▶ [MATERIAL TO PROCESS]
/-- The stop test of one head (R298). -/
def stopHead (eps : Num) (a : AttnGeo) (us : List Num) (unread : List Nat) (acc : AttnAcc) : Bool :=
  let up (x : Num) : Num := decodeF ffFp32 (encodeF ffFp32 .up false x)
  let term (b : Nat) : Num :=
    up (mulN (.fin false (validIn a.tokens b) 0) (up (exp2Ref (mulN (addN (us.getD b (.inf false)) (negN (val32 acc.m))) log2e))))
  let bsum := unread.foldl (fun t b => addN t (term b)) (.fin false 0 0)
  let one : Num := .fin false 1 0
  let lhs := mulN bsum (addN one (negN eps))
  let rhs := mulN (mulN eps (val32 acc.z)) (addN one (.fin true 1 (-16)))
  !ltN rhs lhs

/-! ## Rounds -/

/-- The lines of a group's query and summaries, and those of the blocks `bs`, asked. -/
def askRound (s : State) (sl : Slot) (a : AttnGeo) (bs : List Nat) : State :=
  let s := askBytes s sl.seq 0 (queryAt sl a).1 (queryAt sl a).2
  let s := (List.range (blocksFor a.tokens)).foldl (fun s b => askAt s sl.seq (blkSa s a b + kminOff a.dim a.grp) (4 * a.dim)) s
  bs.foldl (fun s b =>
    let s := askAt s sl.seq (keyPlace s a b).1 (keyPlace s a b).2
    askAt s sl.seq (valPlace s a b).1 (valPlace s a b).2) s

def haveBounds (s : State) (sl : Slot) (a : AttnGeo) : Bool :=
  haveBytes sl 0 (queryAt sl a).1 (queryAt sl a).2
    && (List.range (blocksFor a.tokens)).all fun b => haveAt sl (blkSa s a b + kminOff a.dim a.grp) (4 * a.dim)

def haveBlocks (s : State) (sl : Slot) (a : AttnGeo) (bs : List Nat) : Bool :=
  bs.all fun b => haveAt sl (keyPlace s a b).1 (keyPlace s a b).2 && haveAt sl (valPlace s a b).1 (valPlace s a b).2

/-- The outputs of one group: O rows and LSE values of its heads (R300). -/
def attnOut (s : State) (sl : Slot) (a : AttnGeo) (rd : List (Nat × Nat)) : List (List Byte × F32) :=
  let f := opF sl.d 2 OPND.FMT
  let forced := (readOrder sl a (boundsOf s sl a)).2
  (List.range a.g).map fun j =>
    if a.tokens = 0 then (List.replicate (a.dim * fmBits f / 8) 0, 0xFF800000)
    else
      let seed := descSeed sl (999 + 1000 * ((a.seqn * a.hkv + a.grp) * 16 + j))
      let acc := attnHead s sl a j forced rd
      (((List.range a.dim).map fun i => outElem f .rne false (val32 (divP seed i (acc.o.getD i 0) acc.z))).flatten,
       add32 acc.m (lnP seed a.dim acc.z))

/-- The groups with their geometry, in order. -/
def groupsOf (s : State) (sl : Slot) (seqs : List AttnSeq) (groups : List AttnGroup) : List (AttnGeo × AttnGroup) :=
  groups.filterMap fun g => (seqs[g.sq]?).map fun q => (attnGeo s sl q g, g)

/-- Every group has ended: outputs, result word, end of the kernel. -/
def attnEnd (s : State) (sl : Slot) (seqs : List AttnSeq) (groups : List AttnGroup) : State :=
  let outs := ((groupsOf s sl seqs groups).map fun x => attnOut s sl x.1 (x.2.read.zip x.2.on)).flatten
  let o := (outs.map (·.1)).flatten
  let l := (outs.map fun x => leBytes 4 x.2).flatten
  let s := storeBytes s sl.seq 2 0 o
  let s := if opLen sl.d 3 = 0 then s else storeBytes s sl.seq 3 0 l
  let rd := (groups.map fun g => g.read.length).sum
  let all_ := (groups.map fun g => blocksFor (((seqs[g.sq]?).map (·.tokens)).getD 0)).sum
  let s := if all_ = rd then s else
    bump s 0x0602 (all_ - rd) { occOf s sl with mst := (arraysOf s sl.seq).head?.map fun a => (1, a), cls := none }
  kernelEnd s sl.seq stOk 0 ((all_ - rd) * 2 ^ 32 + rd)
    ([(opF sl.d 2 OPND.FMT, o)] ++ if opLen sl.d 3 = 0 then [] else [(fmFp32, l)])

/-- The arrays that run group `pair`: one of those held, or all of them where there are fewer groups than arrays (R302). -/
def pairArrays (s : State) (sl : Slot) (n pair : Nat) : List Nat :=
  let l := arraysOf s sl.seq
  if n < l.length then l else [someArray (descSeed sl 0) pair l]

/-- The arrays that take the blocks `bs` of a round. -/
def blockArrays (s : State) (l bs : List Nat) : List Nat := bs.mapIdx fun i _ => someArray s.fresh i l

/-- Every group has ended: the kernel ends; else it goes on, within its tenant's share. -/
def attnGoOn (s : State) (sq a : Nat) (seqs : List AttnSeq) (groups : List AttnGroup) : State :=
  match slotOf s sq with
  | some sl => if groups.all fun g => g.done then attnEnd s sl seqs groups else shareCheck s sq a
  | none => s

/-- A round of group `g`, the `pair`-th, on the arrays `l`: the next blocks are read once their lines have come, then the stop
test (R298). -/
def attnRoundOf (s : State) (sl : Slot) (seqs : List AttnSeq) (groups : List AttnGroup) (pair : Nat) (l : List Nat) (g : AttnGroup)
    (q : AttnSeq) : State :=
  let sq := sl.seq
  let a := attnGeo s sl q g
  let s := askRound s sl a []
  match slotOf s sq with
  | none => s
  | some sl =>
    if !haveBounds s sl a then s
    else
      let us := boundsOf s sl a
      let (order, forced) := readOrder sl a us
      let bs := nextRound sl order forced g.read
      let s := askRound s sl a bs
      match slotOf s sq with
      | none => s
      | some sl =>
        if !haveBlocks s sl a bs then s
        else
          let rd := g.read ++ bs
          let on := g.on ++ blockArrays s l bs
          let s := { s with fresh := s.fresh + 1 }
          let unread := order.drop rd.length
          let eps := attnEps sl.d
          let stop := unread.isEmpty || (!isZero eps && ((List.range a.g).all fun j =>
            stopHead eps a (us.getD j []) unread (attnHead s sl a j forced (rd.zip on))))
          let groups := groups.mapIdx fun k x => if k = pair then { x with read := rd, on := on, done := stop } else x
          let s := bump s 0x0601 bs.length { occOf s sl with mst := some (1, l.headD 0), cls := none }
          attnGoOn (modSlot s sq fun x => { x with work := .attn seqs groups }) sq (l.headD 0) seqs groups

/-- The end of a round of group `pair` (R298, R302): the tile boundary of ATTN_DECODE on the arrays that run it. -/
def attnRoundEnd (s : State) (sq pair : Nat) : State :=
  match slotOf s sq with
  | none => s
  | some sl =>
    if opcode sl.d ≠ ocAttn ∨ sl.ph != .running ∨ (arraysOf s sq).all s.arr.waking.contains ∨ plumbBusy s sq then s
    else match sl.work with
      | .attn seqs groups =>
        let l := pairArrays s sl groups.length pair
        boundaryOn s sl l undefOut fun sl =>
          match hardErr sl with
          | some e => finish (if undefStatus e.1 then undefOut s sl else s) sq e.1 e.2 0
          | none => match groups[pair]? with
            | none => attnGoOn s sq (l.headD 0) seqs groups
            | some g => match g.done, seqs[g.sq]? with
              | true, _ => attnGoOn s sq (l.headD 0) seqs groups
              | false, some q => attnRoundOf s sl seqs groups pair l g q
              | false, none => s
      | _ => s

/-- ATTN_ROUND_END (R298, R302). -/
def execAttnRoundEnd (sq pair : Nat) (s : State) : Host.Outcome State Fault Refusal :=
  answer workParts s (whenLive s fun s => layerTick (attnRoundEnd s sq pair))

end Sys2Proof.Machine
end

▶ [AIM OF THE TASK] What is the number of lines in the listing that include the word "undefOut"? Give the number and no other text.

▶ [WRITTEN ANSWER] 2